At the hearing, the State introduced a videotape of the offense and Espinoza’s two written confessions. In his confessions, Espinoza admits that he left his apartment with a gun and clothing to disguise his appearance, intending to rob someone in order to pay the fees required to retrieve his truck from the lot to where it had been towed for being illegally parked. The fees were approximately $130. Although the driver of the car in which Espinoza was riding told him that she would lend him the money, Espinoza refused her offer because he was “mad at everything.” After the driver dropped Espinoza off, Espinoza decided to rob a convenience store. Although Espinoza stated that he had not planned to kill the clerk, he had “lots of things going through [his] mind.” Espinoza admitted that the store clerk “never did anything to [him]” and had cooperated by opening the register. Espinoza stated that because he was standing in the store and was mad, he pulled the trigger. Espinoza stated that it was not an accident.

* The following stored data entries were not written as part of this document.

-- ==== Sys2Proof/Laws/Firmware.lean ====
section
/-! SUPPORT. The operations of Machine/Firmware.lean leave the registers that software sets alone. -/

namespace Sys2Proof.Machine

theorem firmwarePlan_keeps (c : InFlight) (m : Option RailMeans) :
    ∀ k0, Keeps k0 (fun pl : Plan => KeepsAll pl.run) (firmwarePlan c m) := by
  intro k0
  simp only [firmwarePlan]
  repeat' (first
    | (with_reducible intro _)
    | with_reducible apply keeps_pureT
    | with_reducible apply keeps_pure
    | with_reducible apply keeps_throw
    | with_reducible apply keeps_refuse
    | with_reducible apply planPowerCap_keeps _ _ _
    | with_reducible apply planMarginScan_keeps _ _ _
    | with_reducible apply planCounterCfg_keeps _ _
    | with_reducible apply planTelemetry_keeps _ _ _
    | with_reducible apply planSamplerCfg_keeps _ _
    | with_reducible apply planTraceArm_keeps _ _
    | with_reducible apply planTraceRead_keeps _ _
    | with_reducible apply planDumpRead_keeps _ _
    | with_reducible apply planLedgerRead_keeps _ _
    | with_reducible apply planHealth_keeps _ _
    | with_reducible apply planRoleSession_keeps _ _ _
    | with_reducible apply planFwStage_keeps _ _ _
    | with_reducible apply planScheduleSet_keeps _ _ _
    | with_reducible apply planMakerDiag_keeps _ _ _
    | with_reducible apply keeps_requireT
    | with_reducible apply keeps_updT
    | with_reducible apply keeps_actT
    | with_reducible apply keeps_setT
    | with_reducible apply keeps_bind keeps_get
    | with_reducible apply keeps_bind'
    | with_reducible apply keeps_getT
    | dsimp only
    | (split <;> (try (rename_i heq; replace heq := (congrArg (fun x => (Prod.snd x).ctl) heq).symm; simp [*, -List.reduceReplicate, foldl_ctl] at heq)))
    | (simp [*, -List.reduceReplicate, foldl_ctl]; done)
    | (simp_all [-List.reduceReplicate, foldl_ctl]; done))

@[simp] theorem starting_ctl (n : Option Nat) (s : State) :
    (starting n s).ctl = s.ctl := by
  rfl

@[simp] theorem startQueuedAs_ctl (c : InFlight) (m : Option RailMeans) (s : State) :
    (startQueuedAs c m s).ctl = s.ctl := by
  unfold startQueuedAs
  refine unlessOver_ctl _ s fun u => ?_
  rw [starting_ctl, startF_ctl _ _ _ (firmwarePlan_keeps _ _)]
  simp

@[simp] theorem startQueued_ctl (s : State) :
    (startQueued s).ctl = s.ctl := by
  first
  | (simp [startQueued, -List.reduceReplicate, foldl_ctl]; done)
  | (simp only [startQueued]; (repeat' split) <;> simp [-List.reduceReplicate, foldl_ctl] <;> done)
  | (simp only [startQueued]
     repeat' (split <;> (try (rename_i heq; first
       | (replace heq := (congrArg (fun x => (Prod.snd x).ctl) heq).symm; simp [-List.reduceReplicate, foldl_ctl] at heq)
       | replace heq := keeps_ok (firmwarePlan_keeps _ _) heq
       | replace heq := keeps_err (firmwarePlan_keeps _ _) heq)))
     all_goals (first | (simp [-List.reduceReplicate, foldl_ctl]; done) | (simp [*, -List.reduceReplicate, foldl_ctl]; done) | (simp_all [-List.reduceReplicate, foldl_ctl]; done)))
  | (simp only [startQueued]
     refine foldl_ctl _ (fun s a => ?_) _ _
     (repeat' split) <;> simp [-List.reduceReplicate, foldl_ctl])
  | (simp only [startQueued]
     (repeat' split) <;> first
       | (simp [-List.reduceReplicate, foldl_ctl]; done)
       | (refine (foldl_ctl _ (fun s a => ?_) _ _).trans ?_
          all_goals ((repeat' split) <;> simp [-List.reduceReplicate, foldl_ctl])))

end Sys2Proof.Machine
end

The proof presented at the hearing, including the videotape and the confessions, is evident to establish that Espinoza was guilty of capital murder and that a jury would convict him. Espinoza appears to contend that the jury would not return findings requiring a death sentence. However, the circumstances of the offense alone may warrant an affirmative answer to the future dangerousness special issue. Smith v. State, 74 S.W.3d 868, 870 (Tex.Crim.App.2002). In addition, the calculated nature of the defendant’s act and the forethought with which he coldly planned and carried out his crime are probative of his propensity to commit future acts of violence. Burdine v. State, 719 S.W.2d 309, 315-16 (Tex.Crim.App.1986). In this case, Espinoza planned the robbery and took the items he needed to accomplish the offense with him from his apartment. Although Espinoza was offered an alternative way to obtain the money he wanted, Espinoza decided to proceed with the robbery because he was mad. During the course of the robbery, Espinoza also coldly decided to shoot the store clerk because he was mad. This evidence satisfied the State’s burden of “substantially showing” that proof is evident that a jury would return findings requiring a death sentence. The trial court did not abuse its discretion in remanding Espinoza without bond. Accordingly, the trial court’s order is affirmed.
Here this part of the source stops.